◆ REQUIRED ACTION ◆
Retype, word for word, each line between the lines holding "def Obligations.PowerSwitchesWithEnableInputAndTrip : Prop" and "((s.domain 19).st = .on →", inclusive, and leave the rest of the data alone.

◆ Saved data entries ◆

-- ==== Sys2Proof/Certificates/Slice0/Obligations.lean ====
section
/-! DEFINITION. The statements for the provers, family by family. Where a statement rests on a choice of the model, its docstring names the
log entry. -/

section
open Sys2Proof Sys2Proof.Machine

/-! ### Power, board edge -/

/-- A rising PWR_EN starts the CTL domain when the input is not reversed, stands between the start threshold and the over-voltage shutdown,
and no lockout holds or PWR_EN has been low for 10 ms; else no domain starts (R31, R35, R38, R59). A falling PWR_EN, an input out of range,
a reversed input and a thermal trip switch every domain off; a lockout holds after the two of the input, until the input is removed
(R33, R37, R38, R58, R75). That an input of 0 is the removed input, and that a reversed input locks out too, is the model's reading, log entry 88. -/
def Obligations.PowerSwitchesWithEnableInputAndTrip : Prop :=
  ∀ s : State,
    (∀ (v : Int) (low : Bool), s.pins.pwrEn = false → s.pins.rev12N = true → 10600 ≤ v → v ≤ 14000 →
      (s.power.lockout = false ∨ low = true) →
      exec (.pwrEnRise v low) s = .next { s with
        pins := { s.pins with pwrEn := true }
        power := { s.power with
          lockout := false, seqPos := 1, domains := Tab.set s.power.domains 19 { s.domain 19 with st := .check } {} } }) ∧
    (∀ (v : Int) (low : Bool), s.pins.pwrEn = false →
      (s.pins.rev12N = false ∨ v < 10600 ∨ 14000 < v ∨ (s.power.lockout = true ∧ low = false)) →
      exec (.pwrEnRise v low) s = .next { s with pins := { s.pins with pwrEn := true } }) ∧
    (∃ t, exec .pwrEnFall s = .next t ∧ SwitchedOff s t ∧ t.pins.pwrEn = false ∧ t.pins.thermtripN = true ∧
      t.power.lockout = s.power.lockout) ∧
    (∀ v : Nat, v < 10200 ∨ 14000 < v → s.powered = true →
      ∃ t, exec (.inputOutOfRange v) s = .next t ∧ SwitchedOff s t ∧ t.power.lockout = (v != 0) ∧ t.pins.pwrEn = s.pins.pwrEn ∧
        t.pins.thermtripN = (s.pins.thermtripN || v == 0)) ∧
    (s.powered = true →
      ∃ t, exec (.reversedInput true) s = .next t ∧ SwitchedOff s t ∧ t.power.lockout = true ∧ t.pins.rev12N = false) ∧
    exec (.reversedInput false) s = .next { s with pins := { s.pins with rev12N := true } } ∧
    ((s.domain 19).st = .on →
      ∃ t, exec .thermalTrip s = .next t ∧ SwitchedOff s t ∧ t.pins.thermtripN = false ∧ t.pins.pwrEn = s.pins.pwrEn)

/-- The straps are sampled once in a power-up and read in PW_STRAP (R40, R42); the sequencer takes the domains in the order of R611, and a
shell goes from CHECK to RAMP to ON (R614). What follows once every domain has settled, `State.checkGood`, is stated by the next statement.

PWR_GOOD rises when the straps have been sampled and every domain is on or kept off by a fault, CTL being on; the boot ROM then starts:
it halts under STRAP_TEST, freezes under FREEZE_N, and else goes to stage 0x2 (R35, R40, R53, R611, R677). Otherwise nothing changes. -/
def Obligations.DomainsStartInOrderUntilPowerIsGood : Prop :=
  (∀ s : State, running s = true →
     (∀ test clk spiv boot : Bool, s.power.strapsTaken = false →
       ∃ t : State, exec (.strapSample test clk spiv boot) s = .next t.checkGood ∧
         t.pkgReg .PW_STRAP = BitVec.ofNat 64 (boot.toNat + 2 * spiv.toNat + 4 * clk.toNat + 8 * test.toNat) ∧
         t = { s with power := { s.power with strapsTaken := true }, pkg := t.pkg }) ∧
     (∀ test clk spiv boot : Bool, s.power.strapsTaken = true → exec (.strapSample test clk spiv boot) s = .next s) ∧
     (s.power.seqPos < 20 →
       let d := ([19, 16, 18, 17, 0, 1, 2, 3, 4, 5, 6, 7, 8, 9, 10, 11, 12, 13, 14, 15] : List Nat).getD s.power.seqPos 19
       ∃ t : State, exec .domainSequenceStep s = .next t.checkGood ∧ t = { s with power := t.power } ∧
         t.power.seqPos = s.power.seqPos + 1 ∧
         (t.domain d).st = (if (s.domain d).st = .off then .check else (s.domain d).st) ∧
         ∀ j, j ≠ d → t.domain j = s.domain j) ∧
     (∀ d : DomId, (s.domain d.val).st = .check →
       exec (.regulatorCheckDone d none) s = .next (s.onDomain d.val fun x => { x with st := .ramp })) ∧
     (∀ d : DomId, (s.domain d.val).st = .ramp →
       exec (.regulatorRampDone d) s = .next (s.onDomain d.val fun x => { x with st := .on }).checkGood)) ∧
  (∀ s : State,
     (s.pins.pwrGood = false → s.power.strapsTaken = true → s.power.seqPos = 20 → (s.domain 19).st = .on →
       (∀ d, d < 20 → (s.domain d).st = .on ∨ (s.domain d).st = .fault) →
       s.checkGood.pins.pwrGood = true ∧ s.checkGood.power = s.power ∧
       (s.pins.freezeN = false → s.freeze.st = .none → s.checkGood.freeze.st = .freezing ∧ s.checkGood.freeze.byPin = true ∧
         s.checkGood.pkgFld .HI_BOOT_STATUS Fld.HI_BOOT_STATUS_STAGE = 1) ∧
       (s.pins.freezeN = true → s.checkGood.freeze = s.freeze ∧
         s.checkGood.pkgFld .HI_BOOT_STATUS Fld.HI_BOOT_STATUS_STAGE =
           if s.pkgFld .PW_STRAP Fld.PW_STRAP_TEST = 1 then 0xF else 2)) ∧
     ((s.pins.pwrGood = true ∨ s.power.strapsTaken = false ∨ s.power.seqPos ≠ 20 ∨ (s.domain 19).st ≠ .on ∨
       ∃ d, d < 20 ∧ (s.domain d).st ≠ .on ∧ (s.domain d).st ≠ .fault) → s.checkGood = s))

/-- A short that the check finds, a ramp that does not end, a short in service and an over-voltage put the domain in FAULT: it is off until
the next power-up, its bit in PW_DOMAIN_SHORT is set, in-band interrupt 0x02 goes out, and no other domain changes its state (R62, R63,
R65, R66, R614). The loss of CTL leaves the package dark (R63). That everything is then forgotten as with the power off is the model's reading, log
entry 65; that a ramp timeout sends 0x02 as well, which R66 has for shorts, that an over-voltage and a ramp timeout set the bit, and that a phase
short counts in RAMP too, are the model's choices, log entry 89.

A sense line found open: the domain stays on, regulates on its local sense, and its bit in PW_SENSE_OPEN is set with in-band interrupt
0x02; CTL has no bit and sends none (R61, R65, R66). A measurement of the input is held in PW_INPUT; leaving the window of 11.0 V to 13.0 V
sets INPUT_WARN and sends in-band interrupt 0x01 (R60, R64; the first measurement counts as leaving it, log entry 66). -/
def Obligations.ElectricalFaultsAreContainedAndReported : Prop :=
  (∀ (s : State) (d : DomId) (c : Instr),
     (((s.domain d.val).st = .check ∧ s.freeze.st ≠ .frozen ∧ ∃ p, c = .regulatorCheckDone d (some p)) ∨
      ((s.domain d.val).st = .ramp ∧ s.freeze.st ≠ .frozen ∧ c = .regulatorRampTimeout d) ∨
      (((s.domain d.val).st = .on ∨ (s.domain d.val).st = .ramp) ∧ ∃ p, c = .phaseShort d p) ∨
      ((s.domain d.val).st = .on ∧ c = .regulatorOvervoltage d)) →
     (d.val ≠ 19 →
       ∃ t, exec c s = .next t ∧ (t.domain d.val).st = .fault ∧ (t.domain d.val).mw = 0 ∧
         (∀ j, j ≠ d.val → (t.domain j).st = (s.domain j).st) ∧
         bit (t.pkgReg .PW_DOMAIN_SHORT) d.val = true ∧
         (s.i3c.dynAddr.isSome = true → bit s.i3c.events 0 = false → 0x02#8 ∈ t.out.ibi) ∧
         (s.power.firstShort.isSome = true → t.power.firstShort = s.power.firstShort)) ∧
     (d.val = 19 → ∃ t u, exec c s = .next t ∧ SwitchedOff s u ∧ t = u.onDomain 19 fun x => { x with st := .fault })) ∧
  (∀ s : State, running s = true →
     (∀ d : DomId, (s.domain d.val).st = .on → (s.domain d.val).localSense = false →
       let u := s.onDomain d.val fun x => { x with localSense := true }
       (d.val = 19 → exec (.senseOpen d) s = .next u) ∧
       (d.val ≠ 19 → ∃ t, exec (.senseOpen d) s = .next t ∧ OnlyEvents u t ∧ bit (t.pkgReg .PW_SENSE_OPEN) d.val = true ∧
         (s.i3c.dynAddr.isSome = true → bit s.i3c.events 0 = false → 0x02#8 ∈ t.out.ibi))) ∧
     (∀ v : BitVec 16,
       let old := s.pkgFld .PW_INPUT Fld.PW_INPUT_VIN_MV
       let u := s.putPkg .PW_INPUT Fld.PW_INPUT_VIN_MV v.toNat
       ∃ t, exec (.inputMeasure v) s = .next t ∧ t.pkgFld .PW_INPUT Fld.PW_INPUT_VIN_MV = v.toNat ∧ OnlyEvents u t ∧
         ((11000 ≤ v.toNat ∧ v.toNat ≤ 13000) → t = u) ∧
         ((v.toNat < 11000 ∨ 13000 < v.toNat) → (old = 0 ∨ (11000 ≤ old ∧ old ≤ 13000)) →
           bit (t.pkgReg .PW_INPUT) 31 = true ∧
           (s.i3c.dynAddr.isSome = true → bit s.i3c.events 0 = false → 0x01#8 ∈ t.out.ibi))))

◆ EXERCISE SOLUTION ◆
def Obligations.PowerSwitchesWithEnableInputAndTrip : Prop :=
  ∀ s : State,
    (∀ (v : Int) (low : Bool), s.pins.pwrEn = false → s.pins.rev12N = true → 10600 ≤ v → v ≤ 14000 →
      (s.power.lockout = false ∨ low = true) →
      exec (.pwrEnRise v low) s = .next { s with
        pins := { s.pins with pwrEn := true }
        power := { s.power with
          lockout := false, seqPos := 1, domains := Tab.set s.power.domains 19 { s.domain 19 with st := .check } {} } }) ∧
    (∀ (v : Int) (low : Bool), s.pins.pwrEn = false →
      (s.pins.rev12N = false ∨ v < 10600 ∨ 14000 < v ∨ (s.power.lockout = true ∧ low = false)) →
      exec (.pwrEnRise v low) s = .next { s with pins := { s.pins with pwrEn := true } }) ∧
    (∃ t, exec .pwrEnFall s = .next t ∧ SwitchedOff s t ∧ t.pins.pwrEn = false ∧ t.pins.thermtripN = true ∧
      t.power.lockout = s.power.lockout) ∧
    (∀ v : Nat, v < 10200 ∨ 14000 < v → s.powered = true →
      ∃ t, exec (.inputOutOfRange v) s = .next t ∧ SwitchedOff s t ∧ t.power.lockout = (v != 0) ∧ t.pins.pwrEn = s.pins.pwrEn ∧
        t.pins.thermtripN = (s.pins.thermtripN || v == 0)) ∧
    (s.powered = true →
      ∃ t, exec (.reversedInput true) s = .next t ∧ SwitchedOff s t ∧ t.power.lockout = true ∧ t.pins.rev12N = false) ∧
    exec (.reversedInput false) s = .next { s with pins := { s.pins with rev12N := true } } ∧
    ((s.domain 19).st = .on →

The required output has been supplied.